The video accompanying the statement showed the office of an unidentified bank with several metal safes full of cash totaling $30 million.

The Interior Ministry has detained a group of seven individuals believed to be responsible for laundering more than $1.1 billion over five years using several commercial banks and over 100 Russian and foreign firms.

In a statement released Monday, the ministry said investigators had conducted 85 searches that revealed an operation involving 400 people.  

No additional information regarding the individuals, firms or banks in question was given, and the ministry had no further comment when reached by phone.

The only available detail was that the group was headed by a 42-year-old native of the town of Mytishchi in the Moscow region.

The video accompanying the statement showed the office of an unidentified bank with several metal safes full of cash totaling $30 million, registration papers for multiple legal entities and more than 500 stamps.

Money laundering was recently identified as one of the main problems facing the Russian economy by the Central Bank's former chairman, Sergei Ignatyev, who said that more than half of the $49 billion in illegal capital flight last year was controlled "by one well-organized group of individuals," a group which he declined to name.

Ignatyev, who was replaced in June by former Economic Adviser to the President Elvira Nabiullina, told Vedomosti in February that money laundering, which he attributed to bribes, kickbacks, illegal imports, tax evasion and drug trade, amounted to 2.5 percent of Russia's gross domestic product in 2012.

The government has recognized the scale of the problem; President Vladimir Putin signed amendments to money-laundering legislation at the end of June that brought Russia's laws into accordance with the standards of the Financial Action Task Force on Money Laundering.

A Russian, Vladimir Nechayev, has been appointed the FATF President, with his one-year term beginning on July 1st.

Russia's active battle against money laundering was prompted by ongoing concern with diminishing budget revenues, something that could jeopardize the fulfillment of Putin's campaign pledges.

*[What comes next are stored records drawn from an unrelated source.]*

/-- A pause or PFC frame leaves port p, counted (R103, *Port counters*). -/
def Dev.sendPause (s : Dev) (k quanta : Nat) : Dev :=
  let p := k / 8
  let s1 := (s.emit (.pause p (if s.obj Obj.FLOW_CONTROL p = 2 then 2 ^ (k % 8) else 0) quanta)).bump Obj.PAUSE_SENT p
  if s.obj Obj.FLOW_CONTROL p = 2 then s1.bump Obj.PFC_SENT k else s1

/-- XOFF or XON for one port-priority, when due (R103): XOFF at each cause that arises, XON once after it. -/
def Dev.pauseOne (s : Dev) (k : Nat) : Dev :=
  let x := s.prio k
  if s.xoffCause k then
    if x.xoff.isSome && x.cause then s
    else (s.sendPause k (s.obj Obj.PAUSE_QUANTA (k / 8))).setPrio k { x with xoff := some (s.tick + s.resendTicks (k / 8)), cause := true }
  else if x.xoff.isSome && s.xonDue k then (s.sendPause k 0).setPrio k { x with xoff := none, cause := false }
  else if x.cause then s.setPrio k { x with cause := false }
  else s

/-- XOFF and XON on every port that is UP and may send them (R103). -/
def Dev.pauseEval (s : Dev) : Dev :=
  if s.sendsPause then
    ((List.range s.part.ports).filter (fun p => s.obj Obj.FLOW_CONTROL p != 0 && s.portUp p)).foldl
      (fun t p => (t.pausePrios p).foldl (fun u q => u.pauseOne (8 * p + q)) t) s
  else s

/-- The signals that follow a change of shelf use: every shelf's low signal (R189), then XOFF and XON (R103). -/
def Dev.lowEval (s : Dev) : Dev := s.lowShelves.pauseEval

/-- Whether shelf f asserts its low signal (R189). -/
def Dev.shelfLow (s : Dev) (f : Nat) : Bool := s.flag Obj.LOW_STATE f

/-! ### Owners (R183) -/

/-- The owner id of Ethernet port p. -/
def ownerPort (p : Nat) : Nat := 0x0100 + p
/-- The owner id of thread h. -/
def ownerThread (h : Nat) : Nat := 0x0800 + h
/-- The owner id of host function n. -/
def ownerFunction (n : Nat) : Nat := 0x2000 + n
/-- The owner id of the cipher slice of drawer d. -/
def ownerSlice (d : Nat) : Nat := 0x0080 + d
/-- The pigeonhole rack's owner id. -/
abbrev ownerRack : Nat := 0xFFF2
/-- The twin link's owner id. -/
abbrev ownerTwin : Nat := 0xFFF1
/-- The management complex's owner id. -/
abbrev ownerMgmt : Nat := 0xFFF0

/-- Whether an owner id is listed in *Owner ids* for the part (R183, R5). -/
def validOwner (p : Part) (o : Nat) : Bool :=
  decide (o < p.drawers) || decide (0x40 ≤ o ∧ o < 0x40 + p.drawers) || decide (0x80 ≤ o ∧ o < 0x80 + p.drawers)
    || decide (0x100 ≤ o ∧ o < 0x100 + p.ports) || decide (0x800 ≤ o ∧ o < 0x800 + p.threads)
    || decide (0x2000 ≤ o ∧ (o < 0x2000 + 8 * p.links ∨ (0x2040 ≤ o ∧ o < 0x2040 + p.vfs))) || decide (0xFFF0 ≤ o ∧ o ≤ 0xFFF2)

/-- The floor that binds an owner on shelf f (R184, R185). -/
def Dev.floorFor (s : Dev) (owner f : Nat) : Nat := if s.flag Obj.OWNER_CONTROL owner then 0 else s.shelfFloor f

/-! ### Chains -/

/-- The chain whose head is h. -/
def Dev.chain? (s : Dev) (h : Nat) : Option Chain := Tab.get? s.shelves.chains h

/-- The state with the chain whose head is h replaced. -/
def Dev.setChain (s : Dev) (h : Nat) (c : Chain) : Dev :=
  { s with shelves := { s.shelves with chains := Tab.ins s.shelves.chains h c } }

/-- The data of a chain. -/
def Dev.chainData (s : Dev) (h : Nat) : List Nat := ((s.chain? h).map Chain.data).getD []

/-- Whether a chain's data lies in a poisoned line of a GDDR6 shelf (R456). -/
def Dev.chainPoisoned (s : Dev) (h : Nat) : Bool :=
  match s.chain? h with
  | some c =>
    let size := shelfSize (shelfOf h)
    c.bufs.zipIdx.any (fun e =>
      let a := s.shelfAddr (shelfOf e.1) + e.1 % 2 ^ 29 * size
      !s.shelfOnChip (shelfOf e.1) && decide (e.2 * size < c.data.length) && s.poisonedIn a (a + min size (c.data.length - e.2 * size)))
  | none => false

/-- Buffers in GDDR6 are written by an engine (R382, R456). -/
def Dev.bufsWritten (s : Dev) (hs : List Nat) : Dev :=
  hs.foldl (fun t h =>
    let f := shelfOf h
    let a := s.shelfAddr f + h % 2 ^ 29 * shelfSize f
    if s.shelfOnChip f then t else t.overwritten none a (a + shelfSize f)) s

/-- The state with the data of a chain replaced by an engine (R140). -/
def Dev.setChainData (s : Dev) (h : Nat) (d : List Nat) : Dev :=
  match s.chain? h with
  | some c => (s.setChain h { c with data := d }).bufsWritten c.bufs
  | none => s

/-- The frame of a parcel: its chain's bytes, or for a readmitted copy the LENGTH of them that the copy has (R139, R200, R211). -/
def Dev.frameOf (s : Dev) (p : Parcel) : List Nat :=
  let d := s.chainData p.handle
  let v := if p.shared then d.take (p.length - 4) else d
  if p.ce then markCe v else v

/-- An engine replaces the frame of a parcel (R140, R336). What follows a shared copy's frame in the chain stays behind it. -/
def Dev.putFrame (s : Dev) (p : Parcel) (d : List Nat) : Parcel × Dev :=
  if p.shared then
    ({ p with length := d.length + 4, ce := false }, s.setChainData p.handle (d ++ (s.chainData p.handle).drop (p.length - 4)))
  else (p, s.setChainData p.handle d)

/-- A share is added to a chain on behalf of the rack (R190). -/
def Dev.addShare (s : Dev) (h : Nat) : Dev :=
  match s.chain? h with
  | some c => if c.shares < 65535 then s.setChain h { c with shares := c.shares + 1 } else s
  | none => s

/-- Whether some chain holds or reserves the buffer h. -/
def Dev.bufUsed (s : Dev) (h : Nat) : Bool :=
  s.shelves.chains.any (fun c => c.2.bufs.contains h || c.2.reserved.contains h)

/-- The first buffer of shelf f, from index i and wrapping at n, that is free and not among `taken`. -/
def Dev.pickFrom (s : Dev) (f n : Nat) (taken : List Nat) : Nat → Nat → Nat
  | 0, i => handleOf f i
  | fuel + 1, i =>
    let h := handleOf f i
    if s.bufUsed h || taken.contains h then s.pickFrom f n taken fuel ((i + 1) % n) else h

/-- k free buffers of shelf f; which ones is not specified (R182), so the search for each starts at a free value. -/
def Dev.pickBuffers (s : Dev) (f : Nat) : Nat → List Nat × Dev
  | 0 => ([], s)
  | k + 1 =>
    let (hs, s1) := s.pickBuffers f k
    let n := s.obj Obj.SHELF_BUFFERS f
    let (r, s2) := s1.fresh
    (hs ++ [s.pickFrom f n hs (s.shelfUsed f + k) (r % n)], s2)

/-- The result of a buffer operation (R193). -/
structure BufRes where
  status : Nat
  shelf : Nat := 0
  shares : Nat := 0
  handle : Nat
  deriving DecidableEq, Repr

/-- A chain of k buffers of shelf f for an owner, filled with data (R185). -/
def Dev.takeChain (s : Dev) (owner f k : Nat) (data : List Nat) : Nat × Dev :=
  let (hs, s1) := s.pickBuffers f k
  let head := hs.headD nullHandle
  (head, (((s1.setChain head { bufs := hs, owner := owner, allocTick := s.tick, data := data }).bufsWritten hs).bump Obj.ALLOCS f).lowEval)

/-- The smallest shelf whose buffers hold n bytes (R185). -/
def fitShelf (n : Nat) : Nat := ([0, 1, 2, 3, 4, 5].find? (fun f => decide (n ≤ shelfSize f))).getD 5

/-- A failed request counts on its shelf: FLOOR_DENIALS when free buffers existed, else ALLOC_FAILS (R185). -/
def Dev.allocFail (s : Dev) (f : Nat) (some_free : Bool) : Dev :=
  if some_free then s.bump Obj.FLOOR_DENIALS f else s.bump Obj.ALLOC_FAILS f

/-- The shelf that would serve an owner's request for n bytes (R185), if one can. -/
def Dev.servingShelf (s : Dev) (owner n : Nat) : Option Nat :=
  if 65536 < n then (if s.floorFor owner 5 + ceilDiv n 65536 ≤ s.shelfFree 5 then some 5 else none)
  else
    let f := fitShelf n
    ((List.range 6).filter (fun g => decide (f ≤ g ∧ g ≤ min (f + s.obj Obj.ESCALATE_MAX) 5))).find?
      (fun g => decide (s.floorFor owner g + 1 ≤ s.shelfFree g))

/-- Allocation of a chain of n bytes for an owner (R185). -/
def Dev.alloc (s : Dev) (owner n : Nat) : BufRes × Dev :=
  if n = 0 ∨ 16777216 < n then ({ status := 0x01, handle := nullHandle }, s)
  else if 65536 < n then
    let k := ceilDiv n 65536
    if s.floorFor owner 5 + k ≤ s.shelfFree 5 then
      let (h, s1) := s.takeChain owner 5 k []
      ({ status := 0, shelf := 5, handle := h }, s1)
    else ({ status := 0x41, shelf := 5, handle := nullHandle }, s.allocFail 5 (decide (k ≤ s.shelfFree 5)))
  else
    let f := fitShelf n
    let last := min (f + s.obj Obj.ESCALATE_MAX) 5
    let cands := (List.range 6).filter (fun g => decide (f ≤ g ∧ g ≤ last))
    match cands.find? (fun g => decide (s.floorFor owner g + 1 ≤ s.shelfFree g)) with
    | some g =>
      let s0 := if g = f then s else s.bump Obj.ESCALATIONS f
      let (h, s1) := s0.takeChain owner g 1 []
      ({ status := 0, shelf := g, handle := h }, s1)
    | none =>
      ({ status := 0x41, shelf := f, handle := nullHandle },
        s.allocFail f (cands.any (fun g => decide (1 ≤ s.shelfFree g))))

/-- The chain returns to free: its buffers, and the usage charged for it (R188). -/
def Dev.returnChain (s : Dev) (h : Nat) : Dev :=
  match s.chain? h with
  | none => s
  | some c =>
    let u := match c.usage with
      | some k => Tab.put 0 s.shelves.usage k (Tab.getD s.shelves.usage k 0 - c.charge)
      | none => s.shelves.usage
    ({ s with
        shelves := { s.shelves with chains := Tab.del s.shelves.chains h, usage := u }
        eth := { s.eth with ends := Tab.del s.eth.ends h, fixes := Tab.del s.eth.fixes h }
        postmark := { s.postmark with caps := Tab.del s.postmark.caps h } }).lowEval

/-- n bytes of a received frame have arrived in its chain (R187, R188): reserved buffers are linked as they fill, and 256 bytes are
charged for each 256 bytes held, or part. -/
def Dev.fillTo (s : Dev) (h n : Nat) : Dev :=
  match s.chain? h with
  | none => s
  | some c =>
    let k := ceilDiv n (shelfSize (shelfOf h)) - c.bufs.length
    let charge := 256 * ceilDiv n 256
    let u := match c.usage with
      | some x => Tab.put 0 s.shelves.usage x (Tab.getD s.shelves.usage x 0 + charge - c.charge)
      | none => s.shelves.usage
    let c' := { c with bufs := c.bufs ++ c.reserved.take k, reserved := c.reserved.drop k, charge := charge }
    ({ s with shelves := { s.shelves with chains := Tab.ins s.shelves.chains h c', usage := u } }).pauseEval

/-- The unused reservations of a chain return to free (R187). -/
def Dev.dropReserved (s : Dev) (h : Nat) : Dev :=
  match s.chain? h with
  | some c => if c.reserved = [] then s else (s.setChain h { c with reserved := [] }).lowEval
  | none => s

/-- One record of the buffer error log (R196). -/
def bufErrorRec (handle tick issuer lastOwner opcode status shares : Nat) : Nat :=
  (handle % 2 ^ 32) * 2 ^ 96 + (tick % 2 ^ 32) * 2 ^ 64 + (issuer % 2 ^ 16) * 2 ^ 48 + (lastOwner % 2 ^ 16) * 2 ^ 32
    + (opcode % 256) * 2 ^ 24 + (status % 256) * 2 ^ 16 + shares % 2 ^ 16

/-- A refused operation appends its record (R191). -/
def Dev.bufRefuse (s : Dev) (handle issuer lastOwner opcode status shares : Nat) : BufRes × Dev :=
  ({ status := status, shares := shares, handle := handle },
    s.log Obj.BUFFER_ERROR_ENTRY 256 (bufErrorRec handle s.tick issuer lastOwner opcode status shares))

/-- An operation that names no live chain's head (R182): a FREE or DETACH counts on the named buffer's shelf, unless the handle is
null, and the refusal is logged. -/
def Dev.bufNoHead (s : Dev) (handle issuer opcode : Nat) : BufRes × Dev :=
  let f := shelfOf handle
  let s1 :=
    if handle = nullHandle ∨ 6 ≤ f then s
    else if opcode = 0x02 then s.bump Obj.REJECTED_FREES f
    else if opcode = 0x04 then s.bump Obj.REJECTED_DETACHES f
    else s
  s1.bufRefuse handle issuer 0xFFFF opcode 0x01 0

According to the former Central Bank chief, the government loses up to $20 billion a year from tax evasion, and 11 percent of businesses pay no tax at all.

Many experts have said these corrupt schemes could not operate without protection from high-ranking government officials.

Pavel Usanov, head of the Hayek Institute for Economy and Law in St. Petersburg, said high-ranking officials were pressured to seek further sources of income for the government's coffers, and putting Russia's shadow economy into the light was seen to be one of the obvious options to do that.

"There are two interests here — one is internal fighting within higher echelons of the Russian elite, and another is the desire to get more tax revenue," Usanov said.

Usanov also raised several questions about the Interior Ministry's large-scale detention.

"It seems they just want to show how much they worked and thus improve their statistical results: that they've conducted 85 searches and uncovered the involvement of 400 people," he said.

At the same time, money-laundering accusations have often been criticized for being politically driven.

One of the six criminal cases against prominent opposition whistleblower Alexei Navalny involves charges of money-laundering and defrauding a transportation company of $1.8 million.